American singer-songwriter (born 1983)

Muhsinah (/mʊˈsiːnə/; born July 20, 1983) is an American Grammy Award nominated singer and producer, from Washington, D.C.

She cites Chick Corea, Herbie Hancock, Quincy Jones, Nirvana and Chopin as among her influences.

== Musical career ==
A graduate of the Duke Ellington School of the Arts and of Howard University, Muhsinah's self-produced EP day.break 2.0 (2008) was described by XLR8R magazine as "a beautiful smack in the face of mainstream hip-hop and R&B convention".

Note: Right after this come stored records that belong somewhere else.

-- ==== Sys2Proof/Decode.lean ====
section
/-! DEFINITION. The decoder and the encoder (spec/30_encoding.md; spec/40_fetch_decode_step.md rule R114). The decoder
takes a list of bytes and answers the instruction at its front with the bytes left over. No byte value is illegal
(rule R90): the only lists it rejects are those that end before the instruction does, which the machine's own fetch
never produces. -/

namespace Sys2Proof

/-- The register's number (rule R21). -/
def Reg.number : Reg → Nat
  | .ip => 0 | .acc => 1 | .r1 => 2 | .r2 => 3 | .r3 => 4 | .r4 => 5
  | .r5 => 6 | .r6 => 7 | .r7 => 8 | .r8 => 9 | .sp => 10 | .fp => 11

/-- The register of a number below 12 (rule R21). -/
def regOfNumber : Nat → Reg
  | 0 => .ip | 1 => .acc | 2 => .r1 | 3 => .r2 | 4 => .r3 | 5 => .r4
  | 6 => .r5 | 7 => .r6 | 8 => .r7 | 9 => .r8 | 10 => .sp | _ => .fp

/-- A register operand byte selects register `b mod 12` (rule R85). -/
def regOfByte (b : Byte) : Reg := regOfNumber (b.toNat % 12)

/-- The canonical byte of a register operand (rule R86). -/
def Reg.byte (r : Reg) : Byte := BitVec.ofNat 8 r.number

/-- The operands that follow an opcode byte, in stream order (rules R82, R83). -/
def operandKinds (op : Byte) : List OperandKind :=
  if op = 0x10#8 then [.lit16, .reg]
  else if op = 0x11#8 then [.reg, .reg]
  else if op = 0x12#8 then [.reg, .addr16]
  else if op = 0x13#8 then [.addr16, .reg]
  else if op = 0x14#8 then [.reg, .reg]
  else if op = 0x15#8 then [.lit16, .addr16]
  else if op = 0x17#8 then [.lit16]
  else if op = 0x18#8 then [.reg]
  else if op = 0x1A#8 then [.reg]
  else if op = 0x5E#8 then [.addr16]
  else if op = 0x5F#8 then [.reg]
  else []

/-- How many bytes an operand occupies (rule R81). -/
def OperandKind.bytes : OperandKind → Nat
  | .reg => 1
  | .lit16 => 2
  | .addr16 => 2

/-- The length of an instruction as a function of its opcode byte alone (rule R88). -/
def lengthOfOpcode (op : Byte) : Nat := 1 + ((operandKinds op).map OperandKind.bytes).sum

/-- The length in bytes of an instruction (rules R83, R88). -/
def Instr.length : Instr → Nat
  | .movLitReg _ _ => 4
  | .movRegReg _ _ => 3
  | .movRegMem _ _ => 4
  | .movMemReg _ _ => 4
  | .addRegReg _ _ => 3
  | .jmpNotEq _ _ => 5
  | .pshLit _ => 3
  | .pshReg _ => 2
  | .pop _ => 2
  | .calLit _ => 3
  | .calReg _ => 2
  | .ret => 1
  | .unassigned00To0F _ => 1
  | .unassigned16 => 1
  | .unassigned19 => 1
  | .unassigned1B => 1
  | .unassigned1CTo1F _ => 1
  | .unassigned20To3F _ => 1
  | .unassigned40To4F _ => 1
  | .unassigned50To57 _ => 1
  | .unassigned58To5B _ => 1
  | .unassigned5CTo5D _ => 1
  | .unassigned61 => 1
  | .unassigned62To63 _ => 1
  | .unassigned64To67 _ => 1
  | .unassigned68To6F _ => 1
  | .unassigned70To7F _ => 1
  | .unassigned80ToFF _ => 1

/-- Why a list of bytes holds no whole instruction. Both are about the list, never about the hardware, which
decodes every byte sequence (rule R90). -/
inductive DecodeError where
  /-- the list has no opcode byte -/
  | empty
  /-- the list ends before the operands of the opcode do -/
  | truncated (opcode : Byte)
deriving DecidableEq, Repr

/-- The row of spec/opcode_table.json of an unassigned opcode byte (rule R89), by the rows' masks and patterns; the
last row, 0x80 to 0xFF, is what is left once the rows before it and the twelve opcodes of rule R87 are taken out. -/
def decodeUnassigned (op : Byte) : Instr :=
  if op &&& 0xF0#8 = 0x00#8 then .unassigned00To0F (op.extractLsb' 0 4)
  else if op = 0x16#8 then .unassigned16
  else if op = 0x19#8 then .unassigned19
  else if op = 0x1B#8 then .unassigned1B
  else if op &&& 0xFC#8 = 0x1C#8 then .unassigned1CTo1F (op.extractLsb' 0 2)
  else if op &&& 0xE0#8 = 0x20#8 then .unassigned20To3F (op.extractLsb' 0 5)
  else if op &&& 0xF0#8 = 0x40#8 then .unassigned40To4F (op.extractLsb' 0 4)
  else if op &&& 0xF8#8 = 0x50#8 then .unassigned50To57 (op.extractLsb' 0 3)
  else if op &&& 0xFC#8 = 0x58#8 then .unassigned58To5B (op.extractLsb' 0 2)
  else if op &&& 0xFE#8 = 0x5C#8 then .unassigned5CTo5D (op.extractLsb' 0 1)
  else if op = 0x61#8 then .unassigned61
  else if op &&& 0xFE#8 = 0x62#8 then .unassigned62To63 (op.extractLsb' 0 1)
  else if op &&& 0xFC#8 = 0x64#8 then .unassigned64To67 (op.extractLsb' 0 2)
  else if op &&& 0xF8#8 = 0x68#8 then .unassigned68To6F (op.extractLsb' 0 3)
  else if op &&& 0xF0#8 = 0x70#8 then .unassigned70To7F (op.extractLsb' 0 4)
  else .unassigned80ToFF (op.extractLsb' 0 7)

/-- The instruction that an opcode byte and the bytes after it make, with the bytes left over; `none` where the bytes
end too early. Exact match on all eight bits of the opcode (rules R83, R87, R114). -/
def decodeAfter (op : Byte) (bs : List Byte) : Option (Instr × List Byte) :=
  if op = 0x10#8 then
    match bs with
    | h :: l :: d :: rest => some (.movLitReg (wordOfBytes h l) (regOfByte d), rest)
    | _ => none
  else if op = 0x11#8 then
    match bs with
    | a :: d :: rest => some (.movRegReg (regOfByte a) (regOfByte d), rest)
    | _ => none
  else if op = 0x12#8 then
    match bs with
    | a :: h :: l :: rest => some (.movRegMem (regOfByte a) (wordOfBytes h l), rest)
    | _ => none
  else if op = 0x13#8 then
    match bs with
    | h :: l :: d :: rest => some (.movMemReg (wordOfBytes h l) (regOfByte d), rest)
    | _ => none
  else if op = 0x14#8 then
    match bs with
    | a :: b :: rest => some (.addRegReg (regOfByte a) (regOfByte b), rest)
    | _ => none
  else if op = 0x15#8 then
    match bs with
    | h :: l :: th :: tl :: rest => some (.jmpNotEq (wordOfBytes h l) (wordOfBytes th tl), rest)
    | _ => none
  else if op = 0x17#8 then
    match bs with
    | h :: l :: rest => some (.pshLit (wordOfBytes h l), rest)
    | _ => none
  else if op = 0x18#8 then
    match bs with
    | a :: rest => some (.pshReg (regOfByte a), rest)
    | _ => none
  else if op = 0x1A#8 then
    match bs with
    | d :: rest => some (.pop (regOfByte d), rest)
    | _ => none
  else if op = 0x5E#8 then
    match bs with
    | h :: l :: rest => some (.calLit (wordOfBytes h l), rest)
    | _ => none
  else if op = 0x5F#8 then
    match bs with
    | a :: rest => some (.calReg (regOfByte a), rest)
    | _ => none
  else if op = 0x60#8 then some (.ret, bs)
  else some (decodeUnassigned op, bs)

/-- The instruction at the front of a list of bytes, and the bytes after it. -/
def decode : List Byte → Except DecodeError (Instr × List Byte)
  | [] => .error .empty
  | op :: bs =>
    match decodeAfter op bs with
    | some r => .ok r
    | none => .error (.truncated op)

/-- The bytes of an instruction, registers by their canonical bytes (rules R82, R83, R86, R89; the bit strings of
spec/opcode_table.json). -/
def encode : Instr → List Byte
  | .movLitReg literal dst => [0x10#8, highByte literal, lowByte literal, dst.byte]
  | .movRegReg src dst => [0x11#8, src.byte, dst.byte]
  | .movRegMem src address => [0x12#8, src.byte, highByte address, lowByte address]
  | .movMemReg address dst => [0x13#8, highByte address, lowByte address, dst.byte]
  | .addRegReg reg1 reg2 => [0x14#8, reg1.byte, reg2.byte]
  | .jmpNotEq value address => [0x15#8, highByte value, lowByte value, highByte address, lowByte address]
  | .pshLit literal => [0x17#8, highByte literal, lowByte literal]
  | .pshReg src => [0x18#8, src.byte]
  | .pop dst => [0x1A#8, dst.byte]
  | .calLit address => [0x5E#8, highByte address, lowByte address]
  | .calReg src => [0x5F#8, src.byte]
  | .ret => [0x60#8]
  | .unassigned00To0F low => [0b0000#4 ++ low]
  | .unassigned16 => [0x16#8]
  | .unassigned19 => [0x19#8]
  | .unassigned1B => [0x1B#8]
  | .unassigned1CTo1F low => [0b000111#6 ++ low]
  | .unassigned20To3F low => [0b001#3 ++ low]
  | .unassigned40To4F low => [0b0100#4 ++ low]
  | .unassigned50To57 low => [0b01010#5 ++ low]
  | .unassigned58To5B low => [0b010110#6 ++ low]
  | .unassigned5CTo5D low => [0b0101110#7 ++ low]
  | .unassigned61 => [0x61#8]
  | .unassigned62To63 low => [0b0110001#7 ++ low]
  | .unassigned64To67 low => [0b011001#6 ++ low]
  | .unassigned68To6F low => [0b01101#5 ++ low]
  | .unassigned70To7F low => [0b0111#4 ++ low]
  | .unassigned80ToFF low => [0b1#1 ++ low]

/-- Whether an opcode byte is one of the twelve assigned ones (rule R87). -/
def isAssigned (op : Byte) : Bool :=
  op ∈ [0x10#8, 0x11#8, 0x12#8, 0x13#8, 0x14#8, 0x15#8, 0x17#8, 0x18#8, 0x1A#8, 0x5E#8, 0x5F#8, 0x60#8]

/-- Byte `k` of an instruction whose `nbits` bits, as spec/opcode_table.json numbers them, are the number `w`: the
table writes the whole instruction as one big-endian bit string with the opcode byte in its most significant eight
bits (rule R82), so byte 0 is the highest byte of `w`. A byte past the table's bits is 0. -/
def tableByte (nbits w k : Nat) : Byte :=
  if 8 * (k + 1) ≤ nbits then BitVec.ofNat 8 (w >>> (nbits - 8 * (k + 1))) else 0#8

/-- The five bytes, as many as the longest instruction has, that hold the instruction `w` (rule R80). -/
def tableBytes (nbits w : Nat) : List Byte :=
  [tableByte nbits w 0, tableByte nbits w 1, tableByte nbits w 2, tableByte nbits w 3, tableByte nbits w 4]

/-- The instruction that the decoder reads from the table's bits `w`. -/
def decodeTableWord (nbits w : Nat) : Option Instr :=
  match decode (tableBytes nbits w) with
  | .ok (i, _) => some i
  | .error _ => none

end Sys2Proof
end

Though a small scale independent release, it attracted the attention of rappers Common as well as Phonte of Little Brother/The Foreign Exchange, both of whom she later recorded with, appearing on Common's Universal Mind Control and The Foreign Exchange's Leave It All Behind.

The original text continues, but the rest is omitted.